É uma alegria poder dirigir-me a esse plenário em português, língua oficial de sete dentre os sessenta países que conformam este espaço de coordenação e agora também língua oficial da Guiné Equatorial.
Trago a mensagem de compromisso da Presidenta Dilma Rousseff de engajamento do Brasil com a África. Esse compromisso foi demonstrado na visita, neste semestre, a três países africanos (África do Sul, Moçambique e Angola), em diversos contatos com líderes africanos em visita a Brasília e, recentemente, ao celebrar o Ano Internacional dos Afrodescendentes, em Salvador, na companhia dos Presidentes Alpha Condé, da Guiné, e Jorge Fonseca, de Cabo Verde.
Esse compromisso também se expressa na nossa presença em Malabo para levar adiante o processo de aproximação regional América do Sul – África. Trata-se de exercício que engloba duas linhas fundamentais da política externa brasileira: a) a integração sul-americana, com a transformação do continente em zona de crescimento, desenvolvimento sustentável com justiça social, democracia e paz; b) a incorporação, à nossa atuação externa, do fato de sermos o país com a maior população afrodescendente fora da África e o país do mundo com a segunda maior população de origem africana. Devem ser entendidos nesse contexto os esforços brasileiros em desenvolver a agenda de aproximação com a África em todas as suas vertentes: o diálogo político, o comércio e os investimentos, a cooperação técnica e econômica, a cooperação cultural.

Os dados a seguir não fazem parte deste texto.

-- ==== Sys2Proof/Machine/Idle.lean ====
section
/-!
DEFINITION. What the part does on an empty command queue (DESIGN CHOICE, log 1): an event of its own that is due, a
frame that leaves, a frame that waited, a frame that stands in the received bytes; or a microsecond passes.
-/
namespace Sys2Proof.Machine

/-- One thing that can happen on an empty queue. -/
inductive IdleEvent where
  /-- An event of the part's own: a row of opcode_table.json. -/
  | own (c : Instr)
  /-- The first frame that waited for a RESET FULL is taken (R177). -/
  | waiting
  /-- The received Roll Link bytes make a frame (R165). -/
  | rollFrame
  /-- The received Action Link bytes make a frame (R183). -/
  | actionFrame
  /-- A microsecond passes (R19). -/
  | tick
  deriving DecidableEq, Repr

/-- Whether a command is a request of the Roll Link (R180). -/
def isRequest : Instr → Bool
  | .powerOnReset | .scanLine .. | .rollLinkFrameError _ | .pausePointReached | .resetFullEffect | .responseSend
  | .noticeSend | .lossTimeout | .dispatch | .pulseEnd _ | .holdLimit _ | .returnTimer _ | .engageEnd _
  | .strikeReport .. | .restReport .. | .faultReport .. | .strayReport => false
  | _ => true

/-- A command, if its time has come. -/
def whenDue (due : Bool) (c : Instr) : List Instr := if due then [c] else []

/-- The timed events of a key that are due (R123, R126, R129). -/
def keyEvents (k : Key) (s : State) : List Instr :=
  whenDue ((s.key k).phase = .striking && s.reached (s.key k).pulseEnd) (.pulseEnd k) ++
    whenDue ((s.key k).phase = .held && s.reached (s.key k).holdLimit) (.holdLimit k) ++
    whenDue ((s.key k).phase = .releasing && s.reached ((s.key k).returnTimer.map (·.1))) (.returnTimer k)

/-- The timed events that are due (R7, R13, R89, R104, R123, R126, R129). -/
def timedEvents (s : State) : List Instr :=
  whenDue s.pauseReached .pausePointReached ++ whenDue s.headDue .dispatch ++
    whenDue (s.perf.state = .playing && s.reached s.perf.lossTimer) .lossTimeout ++
    allKeys.flatMap (fun k => keyEvents k s) ++
    allPedals.flatMap fun p =>
      whenDue ((s.pedal p).phase = .engaging && s.reached (s.pedal p).engageEnd) (.engageEnd p)

/-- The frame at the head of those due can leave (R166). -/
def sendEvents (s : State) : List Instr :=
  match s.mgmt.outbound with
  | .response .. :: _ => [.responseSend]
  | .notice :: _ => [.noticeSend]
  | [] => []

/-- Whether the first frame that waited can be taken: the RESET FULL is over, and a request finds room for its
response (R166, R177; log 10). -/
def State.waitingReady (s : State) : Bool :=
  match s.mgmt.waiting with
  | c :: _ => s.mgmt.fullReset = .none && (!isRequest c || s.responsesDue < 4)
  | [] => false

/-- Whether received bytes make a frame. -/
def Assembled.complete : Assembled → Bool
  | .more => false
  | .frame .. => true

/-- Everything that can happen on an empty queue. Time does not pass an event that is due, and a RESET FULL takes
effect as soon as its response has left (R177). -/
def idleEvents (s : State) : List IdleEvent :=
  if s.mgmt.fullReset = .ready then [.own .resetFullEffect]
  else
    (timedEvents s ++ sendEvents s).map .own ++
      (if s.waitingReady then [.waiting] else []) ++
      (if Assembled.complete (assembleRoll s.link.rollRx) then [.rollFrame] else []) ++
      (if Assembled.complete (assembleAction s.link.actionRx) then [.actionFrame] else []) ++
      (if (timedEvents s).isEmpty then [.tick] else [])

/-- The first frame that waited is taken; the others go on waiting behind it (R177). -/
def takeWaiting (s : State) : Out :=
  match s.mgmt.waiting with
  | c :: rest =>
    match exec c { s with mgmt := { s.mgmt with waiting := [] } } with
    | .next t => .next { t with mgmt := { t.mgmt with waiting := rest } }
    | .fault r => .fault r
    | .refused r => .refused r
  | [] => .next s

/-- Replace the received bytes of the Roll Link. -/
def setRollRx (bytes : List Byte) (s : State) : State := { s with link := { s.link with rollRx := bytes } }

/-- Replace the received bytes of the Action Link. -/
def setActionRx (bytes : List Byte) (s : State) : State := { s with link := { s.link with actionRx := bytes } }

/-- A frame is taken from the received Roll Link bytes. One that fails a check, the backlog's among them, costs only
its SYNC byte: the search resumes behind it (R165). -/
def takeRollFrame (s : State) : Out :=
  match assembleRoll s.link.rollRx with
  | .frame (.rollLinkFrameError check) _ afterSync =>
    exec (.rollLinkFrameError check) (setRollRx afterSync s)
  | .frame c afterFrame afterSync =>
    if isRequest c && 4 ≤ s.responsesDue then exec (.rollLinkFrameError .backlog) (setRollRx afterSync s)
    else exec c (setRollRx afterFrame s)
  | .more => .next s

/-- Whether a board's frame is discarded as stray (R143). -/
def State.discards (s : State) : Instr → Bool
  | .strikeReport board channel _ | .restReport board channel => (s.reportKey board channel).isNone
  | .faultReport board _ => (s.presentBoard board).isNone
  | _ => true

/-- A frame is taken from the received Action Link bytes; after a discarded one the search resumes behind its SYNC
(R183). -/
def takeActionFrame (s : State) : Out :=
  match assembleAction s.link.actionRx with
  | .frame c afterFrame afterSync => exec c (setActionRx (if s.discards c then afterSync else afterFrame) s)
  | .more => .next s

/-- Take one of the things that can happen. -/
def takeIdle (e : IdleEvent) (s : State) : Out :=
  match e with
  | .own c => exec c s
  | .waiting => takeWaiting s
  | .rollFrame => takeRollFrame s
  | .actionFrame => takeActionFrame s
  | .tick => .next (tick s)

/-- Count a choice made. -/
def countIdle (s : State) : State := { s with link := { s.link with idleCount := s.link.idleCount + 1 } }

/-- The empty queue: the only thing that can happen does, or the free value picks one of several (log 1). -/
def idle (s : State) : Out :=
  match idleEvents s with
  | [] => .next s
  | [e] => takeIdle e s
  | es => takeIdle (es.getD (Config.idleChoice s.link.idleCount % es.length) .tick) (countIdle s)

end Sys2Proof.Machine
end

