-- ==== Sys2Proof/Certificates/Slice0/Obligations.lean ====
section
/-!
DEFINITION. The statements for the provers.
-/

open Sys2Proof Sys2Proof.Machine

/-! ### The machine -/

/-- A step takes the command at the front of the queue and runs it on the queue's rest. -/
def Obligations.StepRunsTheFrontCommand : Prop :=
  ∀ (c : Instr) (rest : List Instr) (s : State),
    s.pending = c :: rest → step s = exec c { s with pending := rest }

/-- On an empty queue the part runs by itself: the one thing that can happen happens; of several, one does. This is the
model's choice (log 1). What can happen: each timed event exactly when it is due (R7, R13, R89, R104, R123, R126, R129),
the due frame at the head (R166), a received frame of either link once its bytes make one (R165, R183), a frame that
waited for a RESET FULL once that is over and a request finds room (R177, log 10), and the passing of a microsecond
exactly when no timed event is due; once the response of a RESET FULL has left, its effect alone. The passing of a
microsecond moves action time until it stands at its maximum, and with it the paused total in PAUSED only, so that play
time moves outside PAUSED and stands still in it (R19, R20). -/
def Obligations.EmptyQueueTakesAnEventOfItsOwn : Prop :=
  (∀ s : State, s.pending = [] →
    (∀ e, idleEvents s = [e] → step s = takeIdle e s) ∧
      ∃ e ∈ idleEvents s, step s = takeIdle e s ∨ step s = takeIdle e (countIdle s)) ∧
  (∀ s : State,
    let passed (at? : Option Nat) (now : Nat) : Prop := ∃ t, at? = some t ∧ t ≤ now
    let now := s.clock.actionTime
    let due (c : Instr) : Prop := match c with
      | .pausePointReached => s.perf.state = .playing ∧ passed s.perf.pausePoint s.playTime
      | .lossTimeout => s.perf.state = .playing ∧ passed s.perf.lossTimer now
      | .dispatch => s.perf.state ≠ .paused ∧ passed (s.sched.queue.head?.map (·.fire)) s.playTime
      | .pulseEnd k => (s.key k).phase = .striking ∧ passed (s.key k).pulseEnd now
      | .holdLimit k => (s.key k).phase = .held ∧ passed (s.key k).holdLimit now
      | .returnTimer k => (s.key k).phase = .releasing ∧ passed ((s.key k).returnTimer.map (·.1)) now
      | .engageEnd p => (s.pedal p).phase = .engaging ∧ passed (s.pedal p).engageEnd now
      | _ => False
    let leaves (c : Instr) : Prop := match c with
      | .responseSend => ∃ id r data rest, s.mgmt.outbound = .response id r data :: rest
      | .noticeSend => ∃ rest, s.mgmt.outbound = .notice :: rest
      | _ => False
    (s.mgmt.fullReset = .ready → idleEvents s = [.own .resetFullEffect]) ∧
    (s.mgmt.fullReset ≠ .ready →
      (∀ c, .own c ∈ idleEvents s ↔ due c ∨ leaves c) ∧
      (.waiting ∈ idleEvents s ↔ s.mgmt.fullReset = .none ∧
        ∃ c rest, s.mgmt.waiting = c :: rest ∧ (isRequest c = true → s.responsesDue < 4)) ∧
      (.rollFrame ∈ idleEvents s ↔ ∃ c afterFrame afterSync, assembleRoll s.link.rollRx = .frame c afterFrame afterSync) ∧
      (.actionFrame ∈ idleEvents s ↔
        ∃ c afterFrame afterSync, assembleAction s.link.actionRx = .frame c afterFrame afterSync) ∧
      (.tick ∈ idleEvents s ↔ ∀ c, ¬due c))) ∧
  ∀ s : State,
    let moved (paused : Nat) : State := { s with clock := { s.clock with
      actionTime := s.clock.actionTime + 1, pausedTotal := s.clock.pausedTotal + paused } }
    (∀ c, takeIdle (.own c) s = exec c s) ∧
    countIdle s = { s with link := { s.link with idleCount := s.link.idleCount + 1 } } ∧
    s.playTime = s.clock.actionTime - s.clock.pausedTotal ∧ takeIdle .tick s = .next (tick s) ∧
    (s.clock.actionTime < 281474976710655 → s.perf.state = .paused → tick s = moved 1) ∧
    (s.clock.actionTime < 281474976710655 → s.perf.state ≠ .paused → tick s = moved 0) ∧
    (281474976710655 ≤ s.clock.actionTime → tick s = s) ∧
    (s.perf.state = .paused → (tick s).playTime = s.playTime) ∧
    (s.perf.state ≠ .paused → s.clock.actionTime < 281474976710655 → s.clock.pausedTotal ≤ s.clock.actionTime →
      (tick s).playTime = s.playTime + 1)
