/-! ### updateKey -/

@[simp] theorem updateKey_perf (k : Key) (f : KeyRec → KeyRec) (s : State) : (updateKey k f s).perf = s.perf := rfl
@[simp] theorem updateKey_clock (k : Key) (f : KeyRec → KeyRec) (s : State) : (updateKey k f s).clock = s.clock := rfl
@[simp] theorem updateKey_intake (k : Key) (f : KeyRec → KeyRec) (s : State) : (updateKey k f s).intake = s.intake := rfl
@[simp] theorem updateKey_reader (k : Key) (f : KeyRec → KeyRec) (s : State) : (updateKey k f s).reader = s.reader := rfl
@[simp] theorem updateKey_expr (k : Key) (f : KeyRec → KeyRec) (s : State) : (updateKey k f s).expr = s.expr := rfl
@[simp] theorem updateKey_strike (k : Key) (f : KeyRec → KeyRec) (s : State) : (updateKey k f s).strike = s.strike := rfl
@[simp] theorem updateKey_pedals (k : Key) (f : KeyRec → KeyRec) (s : State) : (updateKey k f s).pedals = s.pedals := rfl
@[simp] theorem updateKey_sched (k : Key) (f : KeyRec → KeyRec) (s : State) : (updateKey k f s).sched = s.sched := rfl
@[simp] theorem updateKey_port (k : Key) (f : KeyRec → KeyRec) (s : State) : (updateKey k f s).port = s.port := rfl
@[simp] theorem updateKey_calib (k : Key) (f : KeyRec → KeyRec) (s : State) : (updateKey k f s).calib = s.calib := rfl
@[simp] theorem updateKey_mgmt (k : Key) (f : KeyRec → KeyRec) (s : State) : (updateKey k f s).mgmt = s.mgmt := rfl
@[simp] theorem updateKey_link (k : Key) (f : KeyRec → KeyRec) (s : State) : (updateKey k f s).link = s.link := rfl
@[simp] theorem updateKey_pending (k : Key) (f : KeyRec → KeyRec) (s : State) : (updateKey k f s).pending = s.pending := rfl

/-! ### mapKeys -/

@[simp] theorem mapKeys_perf (f : Key → KeyRec → KeyRec) (s : State) : (mapKeys f s).perf = s.perf := by simp only [mapKeys]
@[simp] theorem mapKeys_clock (f : Key → KeyRec → KeyRec) (s : State) : (mapKeys f s).clock = s.clock := by simp only [mapKeys]
@[simp] theorem mapKeys_intake (f : Key → KeyRec → KeyRec) (s : State) : (mapKeys f s).intake = s.intake := by simp only [mapKeys]
@[simp] theorem mapKeys_reader (f : Key → KeyRec → KeyRec) (s : State) : (mapKeys f s).reader = s.reader := by simp only [mapKeys]
@[simp] theorem mapKeys_expr (f : Key → KeyRec → KeyRec) (s : State) : (mapKeys f s).expr = s.expr := by simp only [mapKeys]
@[simp] theorem mapKeys_strike (f : Key → KeyRec → KeyRec) (s : State) : (mapKeys f s).strike = s.strike := by simp only [mapKeys]
@[simp] theorem mapKeys_pedals (f : Key → KeyRec → KeyRec) (s : State) : (mapKeys f s).pedals = s.pedals := by simp only [mapKeys]
@[simp] theorem mapKeys_sched (f : Key → KeyRec → KeyRec) (s : State) : (mapKeys f s).sched = s.sched := by simp only [mapKeys]
@[simp] theorem mapKeys_port (f : Key → KeyRec → KeyRec) (s : State) : (mapKeys f s).port = s.port := by simp only [mapKeys]
@[simp] theorem mapKeys_calib (f : Key → KeyRec → KeyRec) (s : State) : (mapKeys f s).calib = s.calib := by simp only [mapKeys]
@[simp] theorem mapKeys_mgmt (f : Key → KeyRec → KeyRec) (s : State) : (mapKeys f s).mgmt = s.mgmt := by simp only [mapKeys]
@[simp] theorem mapKeys_link (f : Key → KeyRec → KeyRec) (s : State) : (mapKeys f s).link = s.link := by simp only [mapKeys]
@[simp] theorem mapKeys_pending (f : Key → KeyRec → KeyRec) (s : State) : (mapKeys f s).pending = s.pending := by simp only [mapKeys]

/-! ### setPedal -/

@[simp] theorem setPedal_perf (p : Pedal) (r : PedalRec) (s : State) : (setPedal p r s).perf = s.perf := by cases p <;> rfl
@[simp] theorem setPedal_clock (p : Pedal) (r : PedalRec) (s : State) : (setPedal p r s).clock = s.clock := by cases p <;> rfl
@[simp] theorem setPedal_intake (p : Pedal) (r : PedalRec) (s : State) : (setPedal p r s).intake = s.intake := by cases p <;> rfl
@[simp] theorem setPedal_reader (p : Pedal) (r : PedalRec) (s : State) : (setPedal p r s).reader = s.reader := by cases p <;> rfl
@[simp] theorem setPedal_expr (p : Pedal) (r : PedalRec) (s : State) : (setPedal p r s).expr = s.expr := by cases p <;> rfl
@[simp] theorem setPedal_strike (p : Pedal) (r : PedalRec) (s : State) : (setPedal p r s).strike = s.strike := by cases p <;> rfl
@[simp] theorem setPedal_sched (p : Pedal) (r : PedalRec) (s : State) : (setPedal p r s).sched = s.sched := by cases p <;> rfl
@[simp] theorem setPedal_keys (p : Pedal) (r : PedalRec) (s : State) : (setPedal p r s).keys = s.keys := by cases p <;> rfl
@[simp] theorem setPedal_port (p : Pedal) (r : PedalRec) (s : State) : (setPedal p r s).port = s.port := by cases p <;> rfl
@[simp] theorem setPedal_calib (p : Pedal) (r : PedalRec) (s : State) : (setPedal p r s).calib = s.calib := by cases p <;> rfl
@[simp] theorem setPedal_mgmt (p : Pedal) (r : PedalRec) (s : State) : (setPedal p r s).mgmt = s.mgmt := by cases p <;> rfl
@[simp] theorem setPedal_link (p : Pedal) (r : PedalRec) (s : State) : (setPedal p r s).link = s.link := by cases p <;> rfl
@[simp] theorem setPedal_pending (p : Pedal) (r : PedalRec) (s : State) : (setPedal p r s).pending = s.pending := by cases p <;> rfl

/-! ### updatePedal -/

@[simp] theorem updatePedal_perf (p : Pedal) (f : PedalRec → PedalRec) (s : State) : (updatePedal p f s).perf = s.perf := by cases p <;> rfl
@[simp] theorem updatePedal_clock (p : Pedal) (f : PedalRec → PedalRec) (s : State) : (updatePedal p f s).clock = s.clock := by cases p <;> rfl
@[simp] theorem updatePedal_intake (p : Pedal) (f : PedalRec → PedalRec) (s : State) : (updatePedal p f s).intake = s.intake := by cases p <;> rfl
@[simp] theorem updatePedal_reader (p : Pedal) (f : PedalRec → PedalRec) (s : State) : (updatePedal p f s).reader = s.reader := by cases p <;> rfl
@[simp] theorem updatePedal_expr (p : Pedal) (f : PedalRec → PedalRec) (s : State) : (updatePedal p f s).expr = s.expr := by cases p <;> rfl
@[simp] theorem updatePedal_strike (p : Pedal) (f : PedalRec → PedalRec) (s : State) : (updatePedal p f s).strike = s.strike := by cases p <;> rfl
@[simp] theorem updatePedal_sched (p : Pedal) (f : PedalRec → PedalRec) (s : State) : (updatePedal p f s).sched = s.sched := by cases p <;> rfl
@[simp] theorem updatePedal_keys (p : Pedal) (f : PedalRec → PedalRec) (s : State) : (updatePedal p f s).keys = s.keys := by cases p <;> rfl
@[simp] theorem updatePedal_port (p : Pedal) (f : PedalRec → PedalRec) (s : State) : (updatePedal p f s).port = s.port := by cases p <;> rfl
@[simp] theorem updatePedal_calib (p : Pedal) (f : PedalRec → PedalRec) (s : State) : (updatePedal p f s).calib = s.calib := by cases p <;> rfl
@[simp] theorem updatePedal_mgmt (p : Pedal) (f : PedalRec → PedalRec) (s : State) : (updatePedal p f s).mgmt = s.mgmt := by cases p <;> rfl
@[simp] theorem updatePedal_link (p : Pedal) (f : PedalRec → PedalRec) (s : State) : (updatePedal p f s).link = s.link := by cases p <;> rfl
@[simp] theorem updatePedal_pending (p : Pedal) (f : PedalRec → PedalRec) (s : State) : (updatePedal p f s).pending = s.pending := by cases p <;> rfl

/-! ### updateBoard -/

@[simp] theorem updateBoard_perf (b : Board) (f : BoardRec → BoardRec) (s : State) : (updateBoard b f s).perf = s.perf := rfl
@[simp] theorem updateBoard_clock (b : Board) (f : BoardRec → BoardRec) (s : State) : (updateBoard b f s).clock = s.clock := rfl
@[simp] theorem updateBoard_intake (b : Board) (f : BoardRec → BoardRec) (s : State) : (updateBoard b f s).intake = s.intake := rfl
@[simp] theorem updateBoard_reader (b : Board) (f : BoardRec → BoardRec) (s : State) : (updateBoard b f s).reader = s.reader := rfl
@[simp] theorem updateBoard_expr (b : Board) (f : BoardRec → BoardRec) (s : State) : (updateBoard b f s).expr = s.expr := rfl
@[simp] theorem updateBoard_strike (b : Board) (f : BoardRec → BoardRec) (s : State) : (updateBoard b f s).strike = s.strike := rfl
@[simp] theorem updateBoard_pedals (b : Board) (f : BoardRec → BoardRec) (s : State) : (updateBoard b f s).pedals = s.pedals := rfl
@[simp] theorem updateBoard_sched (b : Board) (f : BoardRec → BoardRec) (s : State) : (updateBoard b f s).sched = s.sched := rfl
@[simp] theorem updateBoard_keys (b : Board) (f : BoardRec → BoardRec) (s : State) : (updateBoard b f s).keys = s.keys := rfl
@[simp] theorem updateBoard_calib (b : Board) (f : BoardRec → BoardRec) (s : State) : (updateBoard b f s).calib = s.calib := rfl
@[simp] theorem updateBoard_mgmt (b : Board) (f : BoardRec → BoardRec) (s : State) : (updateBoard b f s).mgmt = s.mgmt := rfl
@[simp] theorem updateBoard_link (b : Board) (f : BoardRec → BoardRec) (s : State) : (updateBoard b f s).link = s.link := rfl
@[simp] theorem updateBoard_pending (b : Board) (f : BoardRec → BoardRec) (s : State) : (updateBoard b f s).pending = s.pending := rfl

Eu próprio estou pessoalmente engajado nesses esforços. Terei visitado 10 países africanos até o fim do ano. Seguirei empenhado em intensificar nosso relacionamento, buscando tratar de maneira criativa e cooperativa os desafios e as oportunidades existentes, tanto no âmbito bilateral como multilateral.
O Brasil apresenta-se como um exemplo de que hoje é possível reconciliar democracia, crescimento econômico, redução da pobreza e políticas ambientalmente sustentáveis. Em um mundo em que presenciamos o esgotamento de modelos de desenvolvimento concebidos pelo Norte, e em que as próprias economias desenvolvidas enfrentam crises, a América do Sul e a África despontam de décadas de estagnação e conflitos, para um novo ciclo de progresso e emancipação.
Assim como ocorre no Brasil e na América do Sul, identificamos na África experiências bem-sucedidas nos campos econômico, social e político, e isso nos faz crer em processos que levem a realizações do potencial africano em linha com os sonhos de grandes líderes africanos como Nyerere, Mandela e Nkrumah.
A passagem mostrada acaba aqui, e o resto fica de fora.